» **Exercise**: Copy, exactly and without additions, every line in the records below from the one holding "if (codesA (BitVec.ofNat" through the one holding "Params.default with weightW", both ends included.

» **Collected data**:
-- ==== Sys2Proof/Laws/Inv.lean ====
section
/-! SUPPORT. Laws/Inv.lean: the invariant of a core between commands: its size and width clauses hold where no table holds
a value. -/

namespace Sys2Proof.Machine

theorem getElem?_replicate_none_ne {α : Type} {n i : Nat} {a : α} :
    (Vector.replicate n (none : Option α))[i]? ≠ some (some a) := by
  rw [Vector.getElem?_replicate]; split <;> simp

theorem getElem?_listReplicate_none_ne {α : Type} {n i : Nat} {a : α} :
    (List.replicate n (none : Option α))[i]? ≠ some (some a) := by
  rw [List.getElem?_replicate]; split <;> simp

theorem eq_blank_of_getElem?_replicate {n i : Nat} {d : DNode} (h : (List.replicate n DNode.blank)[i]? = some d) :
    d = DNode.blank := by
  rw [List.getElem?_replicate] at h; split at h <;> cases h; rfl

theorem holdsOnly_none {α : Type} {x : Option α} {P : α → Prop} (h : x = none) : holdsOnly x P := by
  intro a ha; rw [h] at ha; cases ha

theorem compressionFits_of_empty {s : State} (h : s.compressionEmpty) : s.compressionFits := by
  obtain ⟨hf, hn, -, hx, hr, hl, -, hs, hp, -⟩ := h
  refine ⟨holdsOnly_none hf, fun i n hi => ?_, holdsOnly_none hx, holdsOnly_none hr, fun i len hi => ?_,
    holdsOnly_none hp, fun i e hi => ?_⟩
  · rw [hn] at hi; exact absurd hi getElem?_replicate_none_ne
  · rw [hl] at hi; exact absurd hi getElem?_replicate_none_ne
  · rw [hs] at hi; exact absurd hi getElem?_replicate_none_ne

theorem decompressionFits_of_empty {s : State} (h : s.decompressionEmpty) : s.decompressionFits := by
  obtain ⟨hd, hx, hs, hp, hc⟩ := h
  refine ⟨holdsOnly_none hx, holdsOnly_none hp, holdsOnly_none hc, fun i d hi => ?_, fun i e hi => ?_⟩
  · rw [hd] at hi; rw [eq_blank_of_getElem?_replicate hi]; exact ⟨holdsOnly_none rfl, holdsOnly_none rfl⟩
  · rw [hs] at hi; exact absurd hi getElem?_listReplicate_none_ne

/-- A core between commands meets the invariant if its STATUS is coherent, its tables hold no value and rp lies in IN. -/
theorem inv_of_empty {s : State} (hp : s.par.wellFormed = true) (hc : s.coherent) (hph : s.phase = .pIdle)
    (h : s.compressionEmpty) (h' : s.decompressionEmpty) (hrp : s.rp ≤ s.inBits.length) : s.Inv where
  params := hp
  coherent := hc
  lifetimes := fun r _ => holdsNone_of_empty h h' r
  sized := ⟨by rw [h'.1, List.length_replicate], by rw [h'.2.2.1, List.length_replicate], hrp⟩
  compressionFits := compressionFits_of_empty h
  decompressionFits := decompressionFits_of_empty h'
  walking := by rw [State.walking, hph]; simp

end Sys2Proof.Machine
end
--
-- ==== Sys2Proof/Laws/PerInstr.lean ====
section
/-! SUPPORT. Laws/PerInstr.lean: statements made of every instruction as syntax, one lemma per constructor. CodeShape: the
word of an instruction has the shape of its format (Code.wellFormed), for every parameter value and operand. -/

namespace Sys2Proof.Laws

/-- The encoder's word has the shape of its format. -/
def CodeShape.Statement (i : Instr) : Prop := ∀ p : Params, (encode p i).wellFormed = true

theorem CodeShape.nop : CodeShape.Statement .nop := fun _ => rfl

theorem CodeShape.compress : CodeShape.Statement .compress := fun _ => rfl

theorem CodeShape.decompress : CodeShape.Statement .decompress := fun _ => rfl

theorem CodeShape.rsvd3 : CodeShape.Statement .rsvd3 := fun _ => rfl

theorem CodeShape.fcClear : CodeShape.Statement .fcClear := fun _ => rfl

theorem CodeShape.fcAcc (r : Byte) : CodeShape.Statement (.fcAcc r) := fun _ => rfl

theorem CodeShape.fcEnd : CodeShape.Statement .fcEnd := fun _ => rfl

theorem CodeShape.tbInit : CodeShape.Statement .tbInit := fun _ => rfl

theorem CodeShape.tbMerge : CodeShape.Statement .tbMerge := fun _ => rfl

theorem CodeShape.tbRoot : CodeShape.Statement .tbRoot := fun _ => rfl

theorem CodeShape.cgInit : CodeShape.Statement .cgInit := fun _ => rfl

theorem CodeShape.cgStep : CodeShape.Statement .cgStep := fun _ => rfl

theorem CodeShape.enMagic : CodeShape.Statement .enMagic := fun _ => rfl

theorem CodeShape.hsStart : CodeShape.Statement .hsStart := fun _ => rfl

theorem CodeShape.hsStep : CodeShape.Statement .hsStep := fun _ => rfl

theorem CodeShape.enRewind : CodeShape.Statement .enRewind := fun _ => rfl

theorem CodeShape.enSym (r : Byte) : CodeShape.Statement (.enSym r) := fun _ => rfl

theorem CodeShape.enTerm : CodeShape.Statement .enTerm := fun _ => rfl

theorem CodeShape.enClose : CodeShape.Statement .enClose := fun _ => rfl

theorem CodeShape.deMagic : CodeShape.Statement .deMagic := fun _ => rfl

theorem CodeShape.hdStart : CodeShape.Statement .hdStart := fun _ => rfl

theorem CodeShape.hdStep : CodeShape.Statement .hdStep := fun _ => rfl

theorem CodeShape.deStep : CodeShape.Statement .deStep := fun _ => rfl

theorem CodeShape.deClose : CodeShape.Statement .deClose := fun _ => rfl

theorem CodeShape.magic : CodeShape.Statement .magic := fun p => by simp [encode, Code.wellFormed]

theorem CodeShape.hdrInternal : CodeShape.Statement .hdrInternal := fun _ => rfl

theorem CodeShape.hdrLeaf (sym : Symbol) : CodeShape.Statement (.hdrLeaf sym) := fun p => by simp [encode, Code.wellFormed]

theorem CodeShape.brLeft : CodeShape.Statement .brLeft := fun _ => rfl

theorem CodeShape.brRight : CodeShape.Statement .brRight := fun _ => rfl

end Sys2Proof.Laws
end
---
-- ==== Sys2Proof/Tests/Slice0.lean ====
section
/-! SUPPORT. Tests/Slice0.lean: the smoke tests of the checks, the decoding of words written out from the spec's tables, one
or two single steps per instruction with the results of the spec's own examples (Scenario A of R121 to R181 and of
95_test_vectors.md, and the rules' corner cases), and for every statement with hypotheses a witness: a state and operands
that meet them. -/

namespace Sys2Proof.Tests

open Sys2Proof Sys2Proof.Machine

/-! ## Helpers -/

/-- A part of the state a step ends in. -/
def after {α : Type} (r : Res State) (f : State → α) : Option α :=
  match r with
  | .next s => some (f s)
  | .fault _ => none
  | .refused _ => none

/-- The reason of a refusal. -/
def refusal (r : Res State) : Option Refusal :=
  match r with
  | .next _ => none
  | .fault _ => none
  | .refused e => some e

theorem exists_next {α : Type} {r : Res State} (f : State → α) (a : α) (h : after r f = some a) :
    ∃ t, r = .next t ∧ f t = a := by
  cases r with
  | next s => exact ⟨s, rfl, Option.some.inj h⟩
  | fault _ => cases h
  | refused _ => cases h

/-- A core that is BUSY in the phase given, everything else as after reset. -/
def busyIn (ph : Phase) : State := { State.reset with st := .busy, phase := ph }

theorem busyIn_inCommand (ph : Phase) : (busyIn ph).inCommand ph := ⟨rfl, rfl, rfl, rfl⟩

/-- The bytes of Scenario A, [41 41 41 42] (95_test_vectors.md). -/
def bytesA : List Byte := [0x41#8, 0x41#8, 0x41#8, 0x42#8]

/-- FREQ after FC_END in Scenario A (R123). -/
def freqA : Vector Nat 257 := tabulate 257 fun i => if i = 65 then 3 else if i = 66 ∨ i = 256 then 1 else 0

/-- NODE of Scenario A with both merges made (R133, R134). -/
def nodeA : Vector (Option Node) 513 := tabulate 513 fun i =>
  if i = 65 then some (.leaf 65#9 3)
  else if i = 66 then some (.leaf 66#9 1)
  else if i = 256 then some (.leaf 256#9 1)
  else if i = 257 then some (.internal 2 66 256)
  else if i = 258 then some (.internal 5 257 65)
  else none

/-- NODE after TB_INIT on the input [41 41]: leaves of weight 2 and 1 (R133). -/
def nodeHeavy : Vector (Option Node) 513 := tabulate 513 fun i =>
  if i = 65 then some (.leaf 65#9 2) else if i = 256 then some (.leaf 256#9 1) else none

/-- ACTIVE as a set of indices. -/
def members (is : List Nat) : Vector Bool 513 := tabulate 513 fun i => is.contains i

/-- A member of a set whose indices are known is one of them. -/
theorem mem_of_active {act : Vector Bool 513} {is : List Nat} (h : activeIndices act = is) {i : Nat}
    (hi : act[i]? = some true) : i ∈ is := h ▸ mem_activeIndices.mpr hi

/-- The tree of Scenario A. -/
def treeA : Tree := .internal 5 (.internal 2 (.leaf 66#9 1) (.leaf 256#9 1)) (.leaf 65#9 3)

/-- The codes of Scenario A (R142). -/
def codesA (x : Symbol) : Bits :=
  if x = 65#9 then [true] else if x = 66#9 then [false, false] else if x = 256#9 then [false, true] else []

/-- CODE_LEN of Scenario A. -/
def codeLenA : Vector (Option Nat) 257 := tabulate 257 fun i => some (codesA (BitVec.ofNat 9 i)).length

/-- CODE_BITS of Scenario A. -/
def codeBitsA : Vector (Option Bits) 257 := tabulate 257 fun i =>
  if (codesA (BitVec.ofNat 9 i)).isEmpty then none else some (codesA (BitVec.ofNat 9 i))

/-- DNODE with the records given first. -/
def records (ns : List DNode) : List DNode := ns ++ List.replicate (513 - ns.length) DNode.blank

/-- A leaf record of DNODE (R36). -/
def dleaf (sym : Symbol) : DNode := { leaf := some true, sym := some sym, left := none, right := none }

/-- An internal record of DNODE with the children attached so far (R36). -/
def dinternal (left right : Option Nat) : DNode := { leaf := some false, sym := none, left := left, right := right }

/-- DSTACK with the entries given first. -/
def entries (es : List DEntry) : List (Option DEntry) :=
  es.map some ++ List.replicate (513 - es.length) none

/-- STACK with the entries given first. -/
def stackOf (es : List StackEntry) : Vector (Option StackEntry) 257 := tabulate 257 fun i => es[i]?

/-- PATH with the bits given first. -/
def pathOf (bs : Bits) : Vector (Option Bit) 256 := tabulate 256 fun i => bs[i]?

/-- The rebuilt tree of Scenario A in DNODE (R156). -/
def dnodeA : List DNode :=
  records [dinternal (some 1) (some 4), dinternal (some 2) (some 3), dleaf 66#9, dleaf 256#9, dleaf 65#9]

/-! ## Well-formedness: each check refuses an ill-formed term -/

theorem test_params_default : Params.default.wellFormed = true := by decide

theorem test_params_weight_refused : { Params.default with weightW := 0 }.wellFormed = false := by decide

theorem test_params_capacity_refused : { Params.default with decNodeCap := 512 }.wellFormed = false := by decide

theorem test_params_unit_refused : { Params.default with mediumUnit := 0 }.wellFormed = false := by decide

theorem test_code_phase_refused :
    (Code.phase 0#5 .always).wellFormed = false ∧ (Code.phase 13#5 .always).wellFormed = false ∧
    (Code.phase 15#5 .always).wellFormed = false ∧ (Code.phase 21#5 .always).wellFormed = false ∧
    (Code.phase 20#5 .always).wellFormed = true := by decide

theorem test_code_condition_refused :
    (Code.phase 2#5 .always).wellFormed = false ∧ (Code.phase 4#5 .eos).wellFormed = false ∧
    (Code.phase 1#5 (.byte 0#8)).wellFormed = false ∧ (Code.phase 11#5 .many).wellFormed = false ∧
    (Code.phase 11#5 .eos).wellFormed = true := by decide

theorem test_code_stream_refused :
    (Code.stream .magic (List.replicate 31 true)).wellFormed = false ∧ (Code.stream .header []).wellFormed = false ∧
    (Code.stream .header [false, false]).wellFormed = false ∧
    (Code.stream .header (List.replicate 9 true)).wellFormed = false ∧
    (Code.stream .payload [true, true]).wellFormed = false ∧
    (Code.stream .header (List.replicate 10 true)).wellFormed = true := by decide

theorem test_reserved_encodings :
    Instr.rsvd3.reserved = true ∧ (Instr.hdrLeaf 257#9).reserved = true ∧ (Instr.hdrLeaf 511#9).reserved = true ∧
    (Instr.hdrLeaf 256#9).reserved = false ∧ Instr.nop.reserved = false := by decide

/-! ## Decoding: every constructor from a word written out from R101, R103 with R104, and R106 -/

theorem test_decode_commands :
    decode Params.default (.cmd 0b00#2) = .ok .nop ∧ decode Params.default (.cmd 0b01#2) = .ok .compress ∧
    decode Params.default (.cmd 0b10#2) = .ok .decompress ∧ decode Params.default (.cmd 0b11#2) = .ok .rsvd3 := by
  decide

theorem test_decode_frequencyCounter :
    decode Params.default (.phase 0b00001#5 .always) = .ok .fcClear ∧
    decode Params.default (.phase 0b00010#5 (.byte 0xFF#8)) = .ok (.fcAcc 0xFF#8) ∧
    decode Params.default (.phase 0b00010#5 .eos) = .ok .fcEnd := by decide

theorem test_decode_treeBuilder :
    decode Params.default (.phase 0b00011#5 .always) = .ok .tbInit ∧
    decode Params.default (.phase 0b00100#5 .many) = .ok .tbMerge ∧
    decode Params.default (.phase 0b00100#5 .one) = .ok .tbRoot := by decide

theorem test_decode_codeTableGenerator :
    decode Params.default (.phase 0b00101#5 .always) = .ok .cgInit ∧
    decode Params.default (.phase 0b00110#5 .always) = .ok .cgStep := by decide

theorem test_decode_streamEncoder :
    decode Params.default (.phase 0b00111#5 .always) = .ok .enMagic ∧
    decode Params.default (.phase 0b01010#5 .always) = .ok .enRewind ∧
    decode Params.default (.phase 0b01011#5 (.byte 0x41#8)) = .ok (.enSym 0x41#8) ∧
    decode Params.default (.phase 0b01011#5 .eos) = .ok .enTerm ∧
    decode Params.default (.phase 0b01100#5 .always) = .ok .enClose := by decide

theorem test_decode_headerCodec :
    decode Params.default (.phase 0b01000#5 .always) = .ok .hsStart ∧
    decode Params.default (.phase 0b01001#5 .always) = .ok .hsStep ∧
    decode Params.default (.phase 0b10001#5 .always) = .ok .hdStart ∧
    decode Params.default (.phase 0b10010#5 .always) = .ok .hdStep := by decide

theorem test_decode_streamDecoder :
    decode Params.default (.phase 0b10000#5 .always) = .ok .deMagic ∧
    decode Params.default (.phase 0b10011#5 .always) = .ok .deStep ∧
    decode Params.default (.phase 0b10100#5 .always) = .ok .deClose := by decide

» **Output for this task**:
  if (codesA (BitVec.ofNat 9 i)).isEmpty then none else some (codesA (BitVec.ofNat 9 i))

/-- DNODE with the records given first. -/
def records (ns : List DNode) : List DNode := ns ++ List.replicate (513 - ns.length) DNode.blank

/-- A leaf record of DNODE (R36). -/
def dleaf (sym : Symbol) : DNode := { leaf := some true, sym := some sym, left := none, right := none }

/-- An internal record of DNODE with the children attached so far (R36). -/
def dinternal (left right : Option Nat) : DNode := { leaf := some false, sym := none, left := left, right := right }

/-- DSTACK with the entries given first. -/
def entries (es : List DEntry) : List (Option DEntry) :=
  es.map some ++ List.replicate (513 - es.length) none

/-- STACK with the entries given first. -/
def stackOf (es : List StackEntry) : Vector (Option StackEntry) 257 := tabulate 257 fun i => es[i]?

/-- PATH with the bits given first. -/
def pathOf (bs : Bits) : Vector (Option Bit) 256 := tabulate 256 fun i => bs[i]?

/-- The rebuilt tree of Scenario A in DNODE (R156). -/
def dnodeA : List DNode :=
  records [dinternal (some 1) (some 4), dinternal (some 2) (some 3), dleaf 66#9, dleaf 256#9, dleaf 65#9]

/-! ## Well-formedness: each check refuses an ill-formed term -/

theorem test_params_default : Params.default.wellFormed = true := by decide

theorem test_params_weight_refused : { Params.default with weightW := 0 }.wellFormed = false := by decide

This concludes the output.